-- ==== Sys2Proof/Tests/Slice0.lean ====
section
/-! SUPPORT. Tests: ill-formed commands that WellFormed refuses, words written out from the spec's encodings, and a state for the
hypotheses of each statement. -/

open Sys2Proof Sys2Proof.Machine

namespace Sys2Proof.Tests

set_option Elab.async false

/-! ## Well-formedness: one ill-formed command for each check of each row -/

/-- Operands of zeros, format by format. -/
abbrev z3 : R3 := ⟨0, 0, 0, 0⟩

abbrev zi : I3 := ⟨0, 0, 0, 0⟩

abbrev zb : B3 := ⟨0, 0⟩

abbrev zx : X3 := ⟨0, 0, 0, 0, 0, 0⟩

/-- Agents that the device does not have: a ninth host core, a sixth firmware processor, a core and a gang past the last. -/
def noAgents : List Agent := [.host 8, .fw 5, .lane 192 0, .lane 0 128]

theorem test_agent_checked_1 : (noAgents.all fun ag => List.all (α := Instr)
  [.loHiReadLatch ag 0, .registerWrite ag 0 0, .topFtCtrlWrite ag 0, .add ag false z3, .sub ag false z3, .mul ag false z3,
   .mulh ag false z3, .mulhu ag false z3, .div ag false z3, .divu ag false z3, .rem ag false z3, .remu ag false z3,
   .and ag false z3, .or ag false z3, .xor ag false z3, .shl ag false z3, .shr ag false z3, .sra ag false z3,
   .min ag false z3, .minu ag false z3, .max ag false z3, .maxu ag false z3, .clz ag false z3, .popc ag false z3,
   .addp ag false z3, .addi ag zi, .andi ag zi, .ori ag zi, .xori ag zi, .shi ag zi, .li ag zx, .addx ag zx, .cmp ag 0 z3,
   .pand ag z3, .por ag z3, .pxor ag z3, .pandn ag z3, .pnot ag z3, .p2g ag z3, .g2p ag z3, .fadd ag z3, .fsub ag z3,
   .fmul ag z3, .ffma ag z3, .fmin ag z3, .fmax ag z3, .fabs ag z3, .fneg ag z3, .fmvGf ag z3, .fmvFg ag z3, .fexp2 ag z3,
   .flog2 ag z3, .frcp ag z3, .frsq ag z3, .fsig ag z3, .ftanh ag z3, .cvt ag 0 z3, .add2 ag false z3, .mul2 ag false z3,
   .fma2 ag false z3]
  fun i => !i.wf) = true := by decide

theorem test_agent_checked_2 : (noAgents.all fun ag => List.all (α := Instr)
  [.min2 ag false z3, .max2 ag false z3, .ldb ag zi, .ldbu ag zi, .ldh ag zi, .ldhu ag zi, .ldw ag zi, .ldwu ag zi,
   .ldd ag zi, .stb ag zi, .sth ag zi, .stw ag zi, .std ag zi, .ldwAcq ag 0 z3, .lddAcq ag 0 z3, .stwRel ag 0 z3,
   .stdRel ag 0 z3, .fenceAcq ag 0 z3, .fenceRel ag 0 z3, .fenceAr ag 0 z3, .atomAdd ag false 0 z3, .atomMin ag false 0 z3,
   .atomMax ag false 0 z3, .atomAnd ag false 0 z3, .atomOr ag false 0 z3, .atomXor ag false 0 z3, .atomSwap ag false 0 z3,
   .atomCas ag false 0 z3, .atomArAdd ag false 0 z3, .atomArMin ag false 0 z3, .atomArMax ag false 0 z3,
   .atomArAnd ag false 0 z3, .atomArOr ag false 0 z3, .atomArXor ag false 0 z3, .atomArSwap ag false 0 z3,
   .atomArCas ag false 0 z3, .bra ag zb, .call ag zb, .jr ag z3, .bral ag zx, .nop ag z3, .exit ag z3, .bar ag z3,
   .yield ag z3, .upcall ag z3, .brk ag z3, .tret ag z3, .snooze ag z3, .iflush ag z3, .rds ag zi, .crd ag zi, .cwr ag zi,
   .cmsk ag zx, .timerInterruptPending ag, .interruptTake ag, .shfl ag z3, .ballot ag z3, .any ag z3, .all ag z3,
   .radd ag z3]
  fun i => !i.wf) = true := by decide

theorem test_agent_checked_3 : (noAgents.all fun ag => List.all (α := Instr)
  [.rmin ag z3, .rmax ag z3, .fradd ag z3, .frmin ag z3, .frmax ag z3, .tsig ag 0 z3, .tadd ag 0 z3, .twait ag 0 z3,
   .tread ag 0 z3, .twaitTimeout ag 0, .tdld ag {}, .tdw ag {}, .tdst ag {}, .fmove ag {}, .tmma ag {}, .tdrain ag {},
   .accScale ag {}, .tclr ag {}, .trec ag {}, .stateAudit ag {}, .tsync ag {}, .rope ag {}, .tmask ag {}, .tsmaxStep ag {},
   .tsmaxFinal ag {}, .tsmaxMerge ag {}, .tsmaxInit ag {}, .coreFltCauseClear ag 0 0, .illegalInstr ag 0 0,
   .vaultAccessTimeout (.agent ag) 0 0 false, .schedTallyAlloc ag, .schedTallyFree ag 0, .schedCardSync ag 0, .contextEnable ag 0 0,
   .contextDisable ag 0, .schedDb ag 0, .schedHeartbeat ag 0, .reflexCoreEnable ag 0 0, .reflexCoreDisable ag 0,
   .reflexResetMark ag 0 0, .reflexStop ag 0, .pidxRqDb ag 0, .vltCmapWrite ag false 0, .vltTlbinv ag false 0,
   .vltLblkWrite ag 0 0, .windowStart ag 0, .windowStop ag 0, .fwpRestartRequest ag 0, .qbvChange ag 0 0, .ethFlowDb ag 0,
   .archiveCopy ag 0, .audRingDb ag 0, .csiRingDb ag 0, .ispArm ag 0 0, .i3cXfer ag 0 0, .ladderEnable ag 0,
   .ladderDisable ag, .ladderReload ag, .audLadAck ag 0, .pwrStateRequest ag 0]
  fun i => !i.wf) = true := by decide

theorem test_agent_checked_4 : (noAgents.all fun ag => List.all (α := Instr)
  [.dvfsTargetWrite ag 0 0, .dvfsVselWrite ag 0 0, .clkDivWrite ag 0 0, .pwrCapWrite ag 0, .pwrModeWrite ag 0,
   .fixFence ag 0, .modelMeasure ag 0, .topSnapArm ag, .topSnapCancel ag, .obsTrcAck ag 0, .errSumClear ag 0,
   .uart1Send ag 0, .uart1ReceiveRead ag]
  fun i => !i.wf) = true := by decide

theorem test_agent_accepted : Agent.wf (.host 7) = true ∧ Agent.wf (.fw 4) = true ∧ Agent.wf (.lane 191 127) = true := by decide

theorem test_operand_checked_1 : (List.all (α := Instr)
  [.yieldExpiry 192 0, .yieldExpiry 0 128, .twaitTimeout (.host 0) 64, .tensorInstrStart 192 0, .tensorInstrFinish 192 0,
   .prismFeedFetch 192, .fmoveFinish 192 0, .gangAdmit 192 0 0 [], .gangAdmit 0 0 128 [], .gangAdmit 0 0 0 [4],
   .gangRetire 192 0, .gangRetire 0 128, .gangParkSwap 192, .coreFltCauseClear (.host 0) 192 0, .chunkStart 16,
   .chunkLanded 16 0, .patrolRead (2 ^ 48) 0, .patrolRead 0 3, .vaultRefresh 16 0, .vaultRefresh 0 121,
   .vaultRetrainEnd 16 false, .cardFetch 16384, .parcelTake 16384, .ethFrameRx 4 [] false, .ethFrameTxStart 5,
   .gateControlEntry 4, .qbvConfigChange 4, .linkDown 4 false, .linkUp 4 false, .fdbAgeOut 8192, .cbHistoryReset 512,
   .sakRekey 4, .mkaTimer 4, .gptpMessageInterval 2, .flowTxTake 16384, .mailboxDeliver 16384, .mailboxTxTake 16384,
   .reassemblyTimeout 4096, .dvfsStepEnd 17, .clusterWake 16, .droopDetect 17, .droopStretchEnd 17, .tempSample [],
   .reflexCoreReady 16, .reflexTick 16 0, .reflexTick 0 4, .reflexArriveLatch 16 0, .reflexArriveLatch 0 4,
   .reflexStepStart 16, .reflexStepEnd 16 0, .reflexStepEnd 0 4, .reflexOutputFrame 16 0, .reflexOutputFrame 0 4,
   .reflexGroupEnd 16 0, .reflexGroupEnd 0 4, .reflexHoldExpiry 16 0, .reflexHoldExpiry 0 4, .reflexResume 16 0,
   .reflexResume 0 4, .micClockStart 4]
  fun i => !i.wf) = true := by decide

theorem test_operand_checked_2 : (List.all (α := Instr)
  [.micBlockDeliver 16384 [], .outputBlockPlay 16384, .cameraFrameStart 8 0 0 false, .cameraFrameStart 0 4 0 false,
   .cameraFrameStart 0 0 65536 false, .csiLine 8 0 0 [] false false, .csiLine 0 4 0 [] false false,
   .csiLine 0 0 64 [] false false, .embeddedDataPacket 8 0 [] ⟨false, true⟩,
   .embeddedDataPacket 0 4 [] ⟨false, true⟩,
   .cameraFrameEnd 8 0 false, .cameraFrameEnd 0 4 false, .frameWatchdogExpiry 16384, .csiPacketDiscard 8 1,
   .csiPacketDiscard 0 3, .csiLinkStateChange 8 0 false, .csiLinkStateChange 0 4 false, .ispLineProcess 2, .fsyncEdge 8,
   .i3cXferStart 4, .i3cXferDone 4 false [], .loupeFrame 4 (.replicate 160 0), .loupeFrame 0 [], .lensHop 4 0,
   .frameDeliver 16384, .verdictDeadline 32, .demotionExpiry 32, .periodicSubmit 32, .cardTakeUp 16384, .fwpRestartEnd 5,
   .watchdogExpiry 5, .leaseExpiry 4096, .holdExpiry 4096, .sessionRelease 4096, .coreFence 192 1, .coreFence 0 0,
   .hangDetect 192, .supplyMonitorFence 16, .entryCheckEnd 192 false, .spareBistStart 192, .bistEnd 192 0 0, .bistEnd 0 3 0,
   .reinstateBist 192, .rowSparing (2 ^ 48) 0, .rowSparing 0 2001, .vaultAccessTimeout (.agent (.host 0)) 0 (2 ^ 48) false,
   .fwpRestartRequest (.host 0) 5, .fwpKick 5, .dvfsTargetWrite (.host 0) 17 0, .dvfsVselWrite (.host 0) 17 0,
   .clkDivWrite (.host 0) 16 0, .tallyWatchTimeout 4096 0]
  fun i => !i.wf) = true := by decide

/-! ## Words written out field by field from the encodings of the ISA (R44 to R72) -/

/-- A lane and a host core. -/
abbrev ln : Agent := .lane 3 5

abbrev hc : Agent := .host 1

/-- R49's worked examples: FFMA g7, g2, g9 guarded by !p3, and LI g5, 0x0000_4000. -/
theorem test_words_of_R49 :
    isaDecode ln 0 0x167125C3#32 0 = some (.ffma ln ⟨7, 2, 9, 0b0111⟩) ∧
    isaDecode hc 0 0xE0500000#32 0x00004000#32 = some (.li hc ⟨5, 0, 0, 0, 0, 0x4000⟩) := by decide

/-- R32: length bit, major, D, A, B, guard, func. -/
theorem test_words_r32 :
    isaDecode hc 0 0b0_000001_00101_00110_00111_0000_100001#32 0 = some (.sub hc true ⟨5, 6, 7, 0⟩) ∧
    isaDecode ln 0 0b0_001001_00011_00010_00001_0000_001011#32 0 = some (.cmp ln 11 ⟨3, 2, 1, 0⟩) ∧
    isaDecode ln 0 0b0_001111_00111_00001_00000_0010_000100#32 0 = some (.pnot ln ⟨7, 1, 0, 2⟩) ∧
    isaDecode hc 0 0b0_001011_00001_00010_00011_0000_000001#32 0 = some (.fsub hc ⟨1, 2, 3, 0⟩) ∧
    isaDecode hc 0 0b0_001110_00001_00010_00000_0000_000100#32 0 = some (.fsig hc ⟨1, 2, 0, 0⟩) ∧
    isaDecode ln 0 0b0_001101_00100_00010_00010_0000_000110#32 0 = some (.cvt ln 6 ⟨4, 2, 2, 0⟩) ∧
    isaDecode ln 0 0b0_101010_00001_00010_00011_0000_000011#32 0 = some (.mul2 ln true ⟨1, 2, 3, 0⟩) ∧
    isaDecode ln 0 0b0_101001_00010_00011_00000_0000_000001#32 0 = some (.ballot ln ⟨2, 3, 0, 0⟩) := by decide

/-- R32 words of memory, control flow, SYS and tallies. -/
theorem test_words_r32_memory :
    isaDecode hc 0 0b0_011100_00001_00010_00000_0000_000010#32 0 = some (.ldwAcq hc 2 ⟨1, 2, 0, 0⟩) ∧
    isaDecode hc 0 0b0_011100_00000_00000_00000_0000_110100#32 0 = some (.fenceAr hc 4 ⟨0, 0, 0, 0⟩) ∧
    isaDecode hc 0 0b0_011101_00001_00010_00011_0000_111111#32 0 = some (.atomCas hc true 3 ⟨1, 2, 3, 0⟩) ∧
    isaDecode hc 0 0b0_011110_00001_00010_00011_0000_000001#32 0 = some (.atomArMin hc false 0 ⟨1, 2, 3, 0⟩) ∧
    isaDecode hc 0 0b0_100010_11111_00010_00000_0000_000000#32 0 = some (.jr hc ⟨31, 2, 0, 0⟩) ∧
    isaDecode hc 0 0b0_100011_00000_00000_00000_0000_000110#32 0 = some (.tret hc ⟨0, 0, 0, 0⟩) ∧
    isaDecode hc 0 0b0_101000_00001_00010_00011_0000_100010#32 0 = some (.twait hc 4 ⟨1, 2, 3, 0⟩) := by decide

-*-*-

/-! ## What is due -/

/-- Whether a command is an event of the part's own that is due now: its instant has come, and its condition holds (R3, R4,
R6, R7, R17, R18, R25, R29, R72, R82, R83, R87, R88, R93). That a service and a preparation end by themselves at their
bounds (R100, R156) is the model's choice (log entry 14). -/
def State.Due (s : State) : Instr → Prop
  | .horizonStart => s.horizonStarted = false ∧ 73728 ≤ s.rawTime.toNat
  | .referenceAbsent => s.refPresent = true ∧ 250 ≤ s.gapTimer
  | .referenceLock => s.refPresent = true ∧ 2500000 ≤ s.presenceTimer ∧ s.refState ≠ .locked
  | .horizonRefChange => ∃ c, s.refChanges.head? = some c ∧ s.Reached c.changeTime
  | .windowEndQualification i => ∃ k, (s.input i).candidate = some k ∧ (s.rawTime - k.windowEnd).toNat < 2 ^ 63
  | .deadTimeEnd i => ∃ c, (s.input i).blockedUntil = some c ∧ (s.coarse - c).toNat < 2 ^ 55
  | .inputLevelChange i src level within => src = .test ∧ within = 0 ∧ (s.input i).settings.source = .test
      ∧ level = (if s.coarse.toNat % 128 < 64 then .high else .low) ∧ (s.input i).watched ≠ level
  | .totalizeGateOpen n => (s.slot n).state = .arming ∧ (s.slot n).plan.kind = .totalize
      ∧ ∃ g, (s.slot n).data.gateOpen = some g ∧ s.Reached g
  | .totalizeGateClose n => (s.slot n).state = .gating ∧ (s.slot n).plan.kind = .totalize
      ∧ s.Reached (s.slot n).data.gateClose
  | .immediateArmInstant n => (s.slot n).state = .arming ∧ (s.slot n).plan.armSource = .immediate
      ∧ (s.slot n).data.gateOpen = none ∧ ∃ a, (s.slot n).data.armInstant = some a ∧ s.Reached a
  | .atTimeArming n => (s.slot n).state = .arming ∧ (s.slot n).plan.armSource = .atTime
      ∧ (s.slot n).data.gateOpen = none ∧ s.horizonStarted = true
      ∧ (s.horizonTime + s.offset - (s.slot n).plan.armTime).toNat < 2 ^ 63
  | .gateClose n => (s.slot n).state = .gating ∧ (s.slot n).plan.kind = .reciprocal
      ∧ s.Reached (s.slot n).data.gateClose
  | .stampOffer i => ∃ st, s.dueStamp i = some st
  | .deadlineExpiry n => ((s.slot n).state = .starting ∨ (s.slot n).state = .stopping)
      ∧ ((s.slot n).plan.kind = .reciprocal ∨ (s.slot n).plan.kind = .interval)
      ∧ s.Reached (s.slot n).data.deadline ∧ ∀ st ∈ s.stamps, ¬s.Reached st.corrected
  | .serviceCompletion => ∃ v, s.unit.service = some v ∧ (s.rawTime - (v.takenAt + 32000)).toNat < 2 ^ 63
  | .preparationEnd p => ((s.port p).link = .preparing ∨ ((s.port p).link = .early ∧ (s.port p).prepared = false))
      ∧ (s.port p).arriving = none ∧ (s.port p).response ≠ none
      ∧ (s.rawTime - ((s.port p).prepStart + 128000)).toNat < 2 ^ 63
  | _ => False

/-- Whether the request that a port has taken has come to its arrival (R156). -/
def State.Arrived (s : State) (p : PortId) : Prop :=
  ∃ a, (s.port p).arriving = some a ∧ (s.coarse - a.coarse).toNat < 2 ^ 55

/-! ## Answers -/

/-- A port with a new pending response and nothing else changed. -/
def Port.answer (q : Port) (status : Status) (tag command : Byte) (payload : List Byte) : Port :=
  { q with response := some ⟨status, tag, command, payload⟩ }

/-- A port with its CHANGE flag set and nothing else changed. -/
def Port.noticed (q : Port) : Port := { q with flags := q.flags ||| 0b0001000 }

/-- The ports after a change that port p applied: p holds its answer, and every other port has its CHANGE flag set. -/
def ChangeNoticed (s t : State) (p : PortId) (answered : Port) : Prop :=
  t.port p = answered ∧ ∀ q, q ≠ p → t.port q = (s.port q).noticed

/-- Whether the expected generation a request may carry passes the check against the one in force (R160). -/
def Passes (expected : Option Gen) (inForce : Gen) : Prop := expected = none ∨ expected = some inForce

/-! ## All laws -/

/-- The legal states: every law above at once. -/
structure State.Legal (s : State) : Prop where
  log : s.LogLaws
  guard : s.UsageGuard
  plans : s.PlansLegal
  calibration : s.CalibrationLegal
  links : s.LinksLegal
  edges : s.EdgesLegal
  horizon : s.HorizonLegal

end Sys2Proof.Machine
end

-*-*-

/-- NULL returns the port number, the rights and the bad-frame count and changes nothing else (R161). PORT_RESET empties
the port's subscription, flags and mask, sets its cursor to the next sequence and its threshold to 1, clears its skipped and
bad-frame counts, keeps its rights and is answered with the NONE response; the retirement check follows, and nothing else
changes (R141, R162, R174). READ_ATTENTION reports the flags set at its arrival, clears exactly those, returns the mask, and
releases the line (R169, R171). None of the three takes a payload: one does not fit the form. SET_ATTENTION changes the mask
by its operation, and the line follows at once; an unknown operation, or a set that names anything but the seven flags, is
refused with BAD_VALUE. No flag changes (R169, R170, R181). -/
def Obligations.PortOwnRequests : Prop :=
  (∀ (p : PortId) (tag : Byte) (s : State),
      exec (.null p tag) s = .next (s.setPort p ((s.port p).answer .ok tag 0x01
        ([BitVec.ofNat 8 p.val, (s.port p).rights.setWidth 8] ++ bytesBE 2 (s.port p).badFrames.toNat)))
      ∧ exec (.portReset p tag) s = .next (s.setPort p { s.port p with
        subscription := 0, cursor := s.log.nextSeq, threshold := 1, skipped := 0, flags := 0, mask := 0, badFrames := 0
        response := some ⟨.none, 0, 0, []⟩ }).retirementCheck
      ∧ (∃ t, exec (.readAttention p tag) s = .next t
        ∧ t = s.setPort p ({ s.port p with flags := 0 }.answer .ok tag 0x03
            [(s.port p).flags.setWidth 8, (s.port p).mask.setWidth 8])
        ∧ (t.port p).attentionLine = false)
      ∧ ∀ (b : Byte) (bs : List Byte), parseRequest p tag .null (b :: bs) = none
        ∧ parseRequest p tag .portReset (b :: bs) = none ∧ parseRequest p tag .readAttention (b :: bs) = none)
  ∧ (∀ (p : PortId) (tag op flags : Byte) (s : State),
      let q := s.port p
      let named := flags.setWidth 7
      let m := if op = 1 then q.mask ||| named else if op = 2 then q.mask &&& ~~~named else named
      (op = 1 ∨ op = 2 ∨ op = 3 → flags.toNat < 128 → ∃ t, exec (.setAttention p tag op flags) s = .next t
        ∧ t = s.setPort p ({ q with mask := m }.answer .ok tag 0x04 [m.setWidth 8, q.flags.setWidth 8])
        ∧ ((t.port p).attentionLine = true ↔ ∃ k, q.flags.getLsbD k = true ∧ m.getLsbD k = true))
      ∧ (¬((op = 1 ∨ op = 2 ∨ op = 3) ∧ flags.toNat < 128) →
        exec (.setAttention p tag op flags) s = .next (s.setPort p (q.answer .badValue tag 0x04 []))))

-*-*-

§ **Work item**
Reproduce exactly the lines above from the line with "-- ==== Sys2Proof/Tests/Slice0.lean" to the line with "[.loHiReadLatch ag 0, .registerWrite", including both, and add nothing.

§ **Answer for this exercise**
-- ==== Sys2Proof/Tests/Slice0.lean ====
section
/-! SUPPORT. Tests: ill-formed commands that WellFormed refuses, words written out from the spec's encodings, and a state for the
hypotheses of each statement. -/

open Sys2Proof Sys2Proof.Machine

namespace Sys2Proof.Tests

set_option Elab.async false

/-! ## Well-formedness: one ill-formed command for each check of each row -/

/-- Operands of zeros, format by format. -/
abbrev z3 : R3 := ⟨0, 0, 0, 0⟩

abbrev zi : I3 := ⟨0, 0, 0, 0⟩

abbrev zb : B3 := ⟨0, 0⟩

abbrev zx : X3 := ⟨0, 0, 0, 0, 0, 0⟩

/-- Agents that the device does not have: a ninth host core, a sixth firmware processor, a core and a gang past the last. -/
def noAgents : List Agent := [.host 8, .fw 5, .lane 192 0, .lane 0 128]

theorem test_agent_checked_1 : (noAgents.all fun ag => List.all (α := Instr)
  [.loHiReadLatch ag 0, .registerWrite ag 0 0, .topFtCtrlWrite ag 0, .add ag false z3, .sub ag false z3, .mul ag false z3,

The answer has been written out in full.